After my internship, I gradually started working on bigger projects where I didn’t have any sort of automated tests. When it got time to release, my team and I would test manually and check whether the software still behaved as expected.

I didn’t see any issue with this at first, because it allowed me to do my work faster. Oftentimes, this approach worked out and manual tests didn’t find anything that was broken because of changes I committed. But sometimes, it didn’t and I had to go back and review the code again. Some other times, it seemed to work on my machine and on the testing system, but users reported errors in production because a feature nobody had tested broke.

This frustrated me and I became less confident to push or release the code I’d been working on. After changing a piece of code, I often asked myself: “Does this affect any other part of the application? How would I find out?”.

Do GitHub Pull Requests reduce mistakes?

A common tactic to improve the software quality are code reviews, such as on GitHub pull requests. They are good at what they are supposed to be doing - at last, every piece of code has been seen by multiple people before it goes into production. This especially helps to improve code style and enforce conventions that were previously established in the team.

I like pull requests - yet they do not work well as the only means of verifying that new code does not cause any regressions, especially for large changes in large software systems. The problem is that these kinds of asynchronous code reviews put the reviewer very close to the thing that was developed. Instead of getting the big picture, they have to look at every single line of code. Hence, as a reviewer, it is very hard to tell from a Pull Request whether the new code breaks any existing functionality, in particular if you didn’t develop everything yourself.

In my experience, the only way to do so in a larger codebase would be to clone the branch and manually test the existing application functionality which is certainly not free. Proper reviews on Pull Requests are time-demanding anyway, testing existing functionality is even more expensive.

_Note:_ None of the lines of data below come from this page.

-- ==== Sys2Proof/Machine/RequestCommands.lean ====
section
/-! DEFINITION. Meanings of the requests of the Request Ring (R30, R31). -/

namespace Sys2Proof.Machine

/-- SCAN_DOCUMENT (R79): The request is checked and, if accepted, takes SC and starts feeding the
first sheet. -/
def execScanDocument (sheet : Bool) (s : State) : Host.Outcome State Fault Refusal :=
  .next (s.act (.scanDocument sheet))

/-- STOP_SCAN (R85): The request stops the motor, discards the ring, drops any page in progress and
ends the scan STOPPED. -/
def execStopScan (s : State) : Host.Outcome State Fault Refusal :=
  .next (s.act .stopScan)

/-- OPEN_COMPOSE (R87): The request takes a compose context, creates a COMPOSE page and binds the
Aperture to it. -/
def execOpenCompose (s : State) : Host.Outcome State Fault Refusal :=
  .next (s.act .openCompose)

/-- PUSH_COMPOSE (R91): The request closes the current compose line into the queue, waiting for a
slot if the queue is full. -/
def execPushCompose (s : State) : Host.Outcome State Fault Refusal :=
  .next (s.act .pushCompose)

/-- PUSH_COMPOSE_RESUME (R91): A PUSH COMPOSE that waited for a queue slot closes its line when a
slot frees, or ends on truncation, and is answered. -/
def execPushComposeResume (s : State) : Host.Outcome State Fault Refusal :=
  .next (s.act .pushComposeResume)

/-- SEAL_COMPOSE (R91): The request sets the window CLOSING, closes the current line and waits for
the queue and lead to empty. -/
def execSealCompose (s : State) : Host.Outcome State Fault Refusal :=
  .next (s.act .sealCompose)

/-- SEAL_COMPOSE_RESUME (R91): When the compose queue and lead are empty or the page is truncated,
the page is sealed, the Aperture unbound and the request answered. -/
def execSealComposeResume (s : State) : Host.Outcome State Fault Refusal :=
  .next (s.act .sealComposeResume)

/-- BIND_RASTER (R94): The request takes a raster context and a Reference and binds the RASTER
Aperture to the page as a view. -/
def execBindRaster (s : State) : Host.Outcome State Fault Refusal :=
  .next (s.act .bindRaster)

/-- UNBIND (R95): The request removes an Aperture's binding, releasing its context and dropping the
view's Reference or the compose page. -/
def execUnbind (s : State) : Host.Outcome State Fault Refusal :=
  .next (s.act .unbind)

/-- RELEASE_PAGE (R50): The request clears OWNED and drops the owner Reference, freeing a sealed or
dropped page whose count reaches 0. -/
def execReleasePage (s : State) : Host.Outcome State Fault Refusal :=
  .next (s.act .releasePage)

/-- SUBMIT_SEND (R145): The request checks a send job, initialises its destinations by tariff
search, takes page References and queues it. -/
def execSubmitSend (s : State) : Host.Outcome State Fault Refusal :=
  .next (s.act .submitSend)

/-- CANCEL_SEND (R153): The request sets CANCELLING, cancels pending destinations and orders calling
lines clear. -/
def execCancelSend (s : State) : Host.Outcome State Fault Refusal :=
  .next (s.act .cancelSend)

/-- PRINT_PAGE (R174): The request adds a print item for a sealed page with a Reference and starts
printing if the unit is idle. -/
def execPrintPage (s : State) : Host.Outcome State Fault Refusal :=
  .next (s.act .printPage)

/-- CANCEL_PRINT (R178): The request removes a waiting item or marks a printing item as cancelled.
-/
def execCancelPrint (s : State) : Host.Outcome State Fault Refusal :=
  .next (s.act .cancelPrint)

/-- SETTLE_DESK (R168): The request sets a desk's cap and markup, optionally clears its total, and
reopens or caps the desk. -/
def execSettleDesk (s : State) : Host.Outcome State Fault Refusal :=
  .next (s.act .settleDesk)

/-- ABORT_LINE (R121): The request puts a line's hook on at once, fixes ABORTED and carries out
hook-on. -/
def execAbortLine (s : State) : Host.Outcome State Fault Refusal :=
  .next (s.act .abortLine)

/-- UNKNOWN_REQUEST (R31): A request entry whose kind names no request is answered UNKNOWN. -/
def execUnknownRequest (s : State) : Host.Outcome State Fault Refusal :=
  .next (s.act .unknownRequest)

end Sys2Proof.Machine
end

Rapid prototyping vs. maintainability

It might seem at first, especially in the starting phase of a project, that the business logic is so simple that it doesn’t need any automated testing. If there is only feature A and the team is working on feature B, it is probably trivial to manually test A and B before releasing B. This is very understandable - most often, bigger projects systems start as prototypes. There, the objective is to move as fast as possible to see if a concept is feasible - tests would actually slow you down.

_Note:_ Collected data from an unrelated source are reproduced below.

-- ==== Sys2Proof/Certificates/Slice0/Obligations.lean ====
section
/-! DEFINITION. The statements for the provers. Each definition is one statement; its docstring names the
rules of spec/ that it comes from. -/

open Sys2Proof Sys2Proof.Machine

/-! ### The machine as a whole -/

/-- A step takes the command at the front of the queue and carries it out on the queue's rest; on an
empty queue the block idles. The queue is the model's (log 1). -/
def Obligations.StepTakesTheFrontCommand : Prop :=
  (∀ (c : Instr) (rest : List Instr) (s : State),
    step (s.withPending (c :: rest)) = exec c (s.withPending rest)) ∧
  ∀ s : State, step (s.withPending []) = .next (s.withPending [])

/-- The state after pin reset is sound. -/
def Obligations.ResetIsSound : Prop := State.reset.Sound

/-- Every step leads from a sound state to a sound state: DRAM stays in its canonical form, every
queue, ring, buffer and cache within its size (R8, R81, R89, R93, R134), every setting within its range
(R15, R22), the clock within the week (R27), and the arbiter holds the third class back only within a LOCKED
sequence, or after one while an access of the first class waits (R12, R13, log 11). -/
def Obligations.StepKeepsSound : Prop := ∀ s t : State, s.Sound → step s = .next t → t.Sound

/-- With word-aligned cycles the Posted Write Queue and the waiting cycle hold word addresses only
(Conventions, R8), and the number of a call always has 24 nibbles (R144). -/
def Obligations.AddressesAndNumbersStayWhole : Prop :=
  ∀ s t : State, (∀ w ∈ s.path.queue, w.addr % 4 = 0) →
    (∀ w, s.path.waiting = some w → w.cycle.addr % 4 = 0) →
    (∀ l f, (s.line l).outgoing = some f → f.number.length = 24) →
    (∀ c, s.pending.head? = some c → c.wellFormed = true) → step s = .next t →
    (∀ w ∈ t.path.queue, w.addr % 4 = 0) ∧ (∀ w, t.path.waiting = some w → w.cycle.addr % 4 = 0) ∧
    ∀ l f, (t.line l).outgoing = some f → f.number.length = 24

/-- No step of the part's own, but STARTED and the tick of the clocks, changes a setting of the host, a
posted write, a clock, the command queue or the LOCKED sequence: those change by host cycles, a START
and pin reset alone. -/
def Obligations.OwnStepsChangeNoSetting : Prop :=
  ∀ (c : Instr) (s t : State), ofHost c = false → c ≠ .started → c ≠ .tenthTick → exec c s = .next t →
    t.settings = s.settings ∧ t.time = s.time ∧ t.pending = s.pending ∧
    t.path.sequence = s.path.sequence ∧ t.path.hold = s.path.hold

/-- The byte enables of a word write select the bytes that are changed, in memory (R4), where every other
byte is as it was and the canonical form is kept, and in a Raster Line that is composed (R7). That enable i
selects data bits 8i to 8i + 7 for the byte at the word's address plus i is the model's (log 10). -/
def Obligations.ByteEnablesSelectBytes : Prop :=
  (∀ (m : Memory) (a : Nat) (data : Word) (be : Enables), m.wf →
    (m.writeWord a data be).wf ∧
    (∀ i, i < 4 → (m.writeWord a data be).read (a + i)
      = if be.getLsbD i then Word.byte data i else m.read (a + i)) ∧
    ∀ x, x < a ∨ a + 4 ≤ x → (m.writeWord a data be).read x = m.read x) ∧
  ∀ (x : Raster) (b j : Nat) (data : Word) (be : Enables), b + 4 ≤ 224 → j < 224 →
    lineByte (setLineWord x b data be) j
      = if b ≤ j ∧ j < b + 4 ∧ be.getLsbD (j - b) = true then Word.byte data (j - b) else lineByte x j

/-! ### Host cycles: plain accesses (Sections 1.2 and 1.4) -/

/-- PLAIN_WRITE, POSTED_SLOT_TAKEN and POSTED_WRITE_DRAIN (R2, R4, R8, R13): a plain write is posted at once
while the queue holds fewer than eight entries and waits for a slot while it is full, until one has
drained; with no byte enable it ends with no effect. The oldest entry is performed in DRAM and leaves the
queue, but that a read which waits for its access and needs no entry drained goes first while the queue is
not full (Table 1.3). In PASS the region is plain memory, but for the START word. Nothing else changes. -/
def Obligations.PlainWritesArePosted : Prop :=
  (∀ (s : State) (addr : BitVec 26) (data : Word) (be : Enables) (program : Bool) (a : Attr),
    s.PortFree → a.locked = false → s.plainAt addr.toNat true →
    (be = 0 → exec (.plainWrite addr data be program a) s
      = .next { s with path := s.path.ended (.done none) }) ∧
    (be ≠ 0 → s.path.queue.length < 8 → exec (.plainWrite addr data be program a) s
      = .next { s with path := { s.path.ended (.done none) with
          queue := s.path.queue ++ [{ addr := addr.toNat, data := data, be := be }] } }) ∧
    (be ≠ 0 → 8 ≤ s.path.queue.length → exec (.plainWrite addr data be program a) s
      = .next { s with path := { s.path with
          waiting := some { cycle := { addr := addr.toNat, data := data, be := be, write := true,
                                       user := a.user, program := program, locked := false },
                            why := .slot }
          ending := none } })) ∧
  (∀ (s : State) (w : Posted) (rest : List Posted), s.path.queue = w :: rest →
    ((∀ c cls, s.path.waiting ≠ some { cycle := c, why := .access cls }) ∨ 7 ≤ rest.length ∨
      ∃ c cls, s.path.waiting = some { cycle := c, why := .access cls } ∧ (cls = .plain ∨ cls = .fetch) ∧
        ∃ x ∈ s.path.queue, x.addr = c.addr) →
    s.path.hold = false ∨ s.path.sequence = true →
    exec .postedWriteDrain s = .next { s with memory := s.memory.writeWord w.addr w.data w.be,
                                              path := { s.path with queue := rest } }) ∧
  (∀ (s : State) (c : Cycle) (cls : CycleClass), s.path.queue.length < 8 →
    s.path.waiting = some { cycle := c, why := .access cls } → (cls = .plain ∨ cls = .fetch) →
    c.write = false → c.locked = false → (∀ x ∈ s.path.queue, x.addr ≠ c.addr) →
    exec .postedWriteDrain s = .next s) ∧
  (∀ (s : State) (c : Cycle), s.path.waiting = some { cycle := c, why := .slot } →
    s.path.queue.length < 8 →
    exec .postedSlotTaken s = .next { s with path := { s.path.ended (.done none) with
      queue := s.path.queue ++ [{ addr := c.addr, data := c.data, be := c.be }] } }) ∧
  ∀ (s : State) (c : Cycle), s.path.waiting = some { cycle := c, why := .slot } →
    8 ≤ s.path.queue.length → exec .postedSlotTaken s = .next s

/-- PLAIN_READ and INSTRUCTION_FETCH (R3, R4, R9): the queue drains through the youngest match and no
further, and the word is returned as DRAM then holds it, which is the word with every earlier posted
write to it applied, word addresses being multiples of four. A fetch reads below the installed size
whatever Aperture or region its address lies in. -/
def Obligations.ReadsSeeEarlierWrites : Prop :=
  ((∀ (s : State) (addr : BitVec 26) (be : Enables) (a : Attr), s.PortFree → a.locked = false →
    a.stretched = false → s.plainAt addr.toNat false →
    readThroughYoungest s addr.toNat be (exec (.plainRead addr be a) s)) ∧
  ∀ (s : State) (addr : BitVec 26) (be : Enables) (a : Attr), s.PortFree → a.locked = false →
    a.stretched = false → addr.toNat < s.installed →
    readThroughYoungest s addr.toNat be (exec (.instructionFetch addr be a) s)) ∧
  ∀ (s : State) (addr : BitVec 26) (be : Enables) (a : Attr), s.PortFree → a.locked = false →
    a.stretched = false → s.memory.wf → addr.toNat % 4 = 0 → (∀ w ∈ s.path.queue, w.addr % 4 = 0) →
    be ≠ 0 →
    (s.plainAt addr.toNat false → ∃ t, exec (.plainRead addr be a) s = .next t ∧
      t.path.ending = some (.done (some ((s.memory.posted s.path.queue).readWord addr.toNat)))) ∧
    (addr.toNat < s.installed → ∃ t, exec (.instructionFetch addr be a) s = .next t ∧
      t.path.ending = some (.done (some ((s.memory.posted s.path.queue).readWord addr.toNat))))

/-- CYCLE_GRANTED (R11, R15): a stretched read of a plain word, an instruction, a region word or a DIGITS
Aperture, and a stretched write of a DIGITS Aperture or of a region word that no block acts on, changes
nothing while it waits, and its grant completes it as the unstretched cycle does. A stretched region write
that a block acts on is completed by its grant as well. -/
def Obligations.GrantCompletesStretchedCycle : Prop :=
  ∀ (s : State) (addr : BitVec 26) (data : Word) (be : Enables) (user program : Bool), s.PortFree →
    let attr := fun (stretched : Bool) => ({ user := user, locked := false, stretched := stretched } : Attr)
    let waits := fun (w : Waiting) => { s with path := { s.path with waiting := some w, ending := none } }
    let completes := fun (row : Attr → Instr) => ∃ (w : Waiting) (t : State),
      exec (row (attr true)) s = .next (waits w) ∧ exec .cycleGranted (waits w) = .next t ∧
      exec (row (attr false)) s = .next t
    let written := fun (a : Attr) => Instr.regionWrite addr data be program a
    (s.plainAt addr.toNat false → completes (.plainRead addr be)) ∧
    (addr.toNat < s.installed → completes (.instructionFetch addr be)) ∧
    (s.regionAt addr.toNat → completes (.regionRead addr be)) ∧
    (∀ e : Fin 8, s.Passes e .digits addr.toNat (attr false) →
      completes (.digitsRead addr be) ∧ completes (fun a => .digitsWrite addr data be program a)) ∧
    (s.regionAt addr.toNat →
      s.protectedWrite (writeCycle addr.toNat data be program (attr false)) = false →
      (be = 0 ∨ ¬ observedOffset (addr.toNat - s.regionBase) → completes written) ∧
      ∃ (w : Waiting) (t : State), exec (written (attr true)) s = .next (waits w) ∧
        exec .cycleGranted (waits w) = .next t ∧ t.path.waiting = none ∧
        t.path.ending = some (.done none))

/-! ### Bus errors (Section 1.8) -/

/-- HOLD_LIMIT_EXPIRY (R15, R16, R102): the waiting cycle ends NOT READY with no effect of its own; of a waiting
view read the target becomes none and the prefetch line the read's. Where an ended LOCKED sequence still holds the
third class back, the hold then ends as the next statements say. Where a Path Fault record is written, the unlisted
bits of its words are zero by the model's choice (log 82). -/
def Obligations.HoldLimitExpiryEndsNotReady : Prop :=
  (∀ (s : State) (w : Waiting), s.path.hold = false ∨ s.path.sequence = true →
    s.path.waiting = some w → (∀ e, w.why ≠ .view e) →
    busErrorEnds s w.cycle .notReady (exec .holdLimitExpiry s)) ∧
  ∀ (s : State) (c : Cycle) (e : Fin 8) (i : Fin 2) (v : ViewContext),
    s.path.hold = false ∨ s.path.sequence = true →
    s.path.waiting = some { cycle := c, why := .view e } → s.view i = some v → v.entry = e →
    (∀ j w, j < i → s.view j = some w → w.entry ≠ e) →
    busErrorEnds { s with engine := { s.engine with
        rv := s.engine.rv.set i (some { v with target := none, fetch := v.target }) } } c .notReady
      (exec .holdLimitExpiry s)

/-- Cycles that end with a bus error before they are carried out (R2, R3, R6, R16, R17): NO MEMORY at or above the
installed size where no Aperture takes the cycle; in an Aperture PROTECTED for a USER cycle that the entry does not
allow, then UNBOUND for a COMPOSE or RASTER entry with no binding. Where a Path Fault record is written, the
unlisted bits of its words are zero by the model's choice (log 82). -/
def Obligations.BusErrorsBeforeTheAccess : Prop :=
  (∀ (s : State) (addr : BitVec 26) (data : Word) (be : Enables) (a : Attr), s.PortFree →
    a.locked = false → s.installed ≤ addr.toNat →
    busErrorEnds s (readCycle addr.toNat be true a) .noMemory (exec (.instructionFetch addr be a) s) ∧
    ((∀ e : Fin 8, (s.aperture e).covers addr.toNat = false) →
      busErrorEnds s (readCycle addr.toNat be false a) .noMemory (exec (.plainRead addr be a) s) ∧
      ∀ program, busErrorEnds s (writeCycle addr.toNat data be program a) .noMemory
        (exec (.plainWrite addr data be program a) s))) ∧
  ∀ (s : State) (e : Fin 8) (addr : BitVec 26) (data : Word) (be : Enables) (a : Attr), s.PortFree →
    a.locked = false → s.governs e addr.toNat →
    (a.user = true → (s.aperture e).userAllowed = false →
      (∀ i ∈ [Instr.composeRead addr be a, .rasterRead addr be a, .digitsRead addr be a],
        busErrorEnds s (readCycle addr.toNat be false a) .protection (exec i s)) ∧
      ∀ program, ∀ i ∈ [Instr.composeWrite addr data be program a, .rasterWrite addr data be program a,
          .digitsWrite addr data be program a],
        busErrorEnds s (writeCycle addr.toNat data be program a) .protection (exec i s)) ∧
    ((a.user = true → (s.aperture e).userAllowed = true) → (s.aperture e).kind ≠ .digits →
      (s.aperture e).binding = none →
      (∀ i ∈ [Instr.composeRead addr be a, .rasterRead addr be a],
        busErrorEnds s (readCycle addr.toNat be false a) .unbound (exec i s)) ∧
      ∀ program, ∀ i ∈ [Instr.composeWrite addr data be program a, .rasterWrite addr data be program a],
        busErrorEnds s (writeCycle addr.toNat data be program a) .unbound (exec i s))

Still, when transitioning from a prototype to something bigger, the maintainability of all code, new or old, should be a focus. As you add more new features, every old feature has to be tested on every release to assure optimal quality. Until you arrive at feature Z, you would have tested feature A 25 times.

“It’s been in there forever, there’s no way it could break. We don’t need to test everything every release!”

Maybe it’s not the developer that was on the team from the project beginning but a new team member refactoring existing code, but it is highly likely that a feature breaks at some point in the application lifecycle.

If you are not testing for broken features, somebody else has to. It could be the user, but I hope you agree that this is a suboptimal approach for software that is supposed to be stable. It could be your product owners in a test environment, it could be you when clicking though your local build. But I argue that it would be most optimal if your computer recognized bugs automatically.

This is due to the mental overhead required to get into the changes you were developing when creating the bug. A test suite is able to catch the bug in a matter of minutes while it might take you half an hour. Your product owners probably test when a release is coming soon, so maybe a few days after you introduced the bug. Your users could take even longer to notice and report the bug. Even if they didn’t, this would probably still hurt your business.

Thus, the faster your testing process, the faster you can focus on other tasks.

Writing tests is sustainable

It’s true that writing a test takes up more time than not writing a test. But in this situation, one should not only think about how to get a feature released as soon as possible, but also about what might happen to it in the future.

An automated test on critical business logic will probably prevent this logic from breaking in the future. This might save a lot of hours of debugging and will increase the quality of the software.

Also, with good tests, a thing that you will need less is developer documentation. This is due to the fact that automated tests are an inherently better way of documenting your code - they are always up-to-date and very concrete so that any new developer can immediately grasp the API of e.g. an application module.

How can one write high-quality software with reasonable speed?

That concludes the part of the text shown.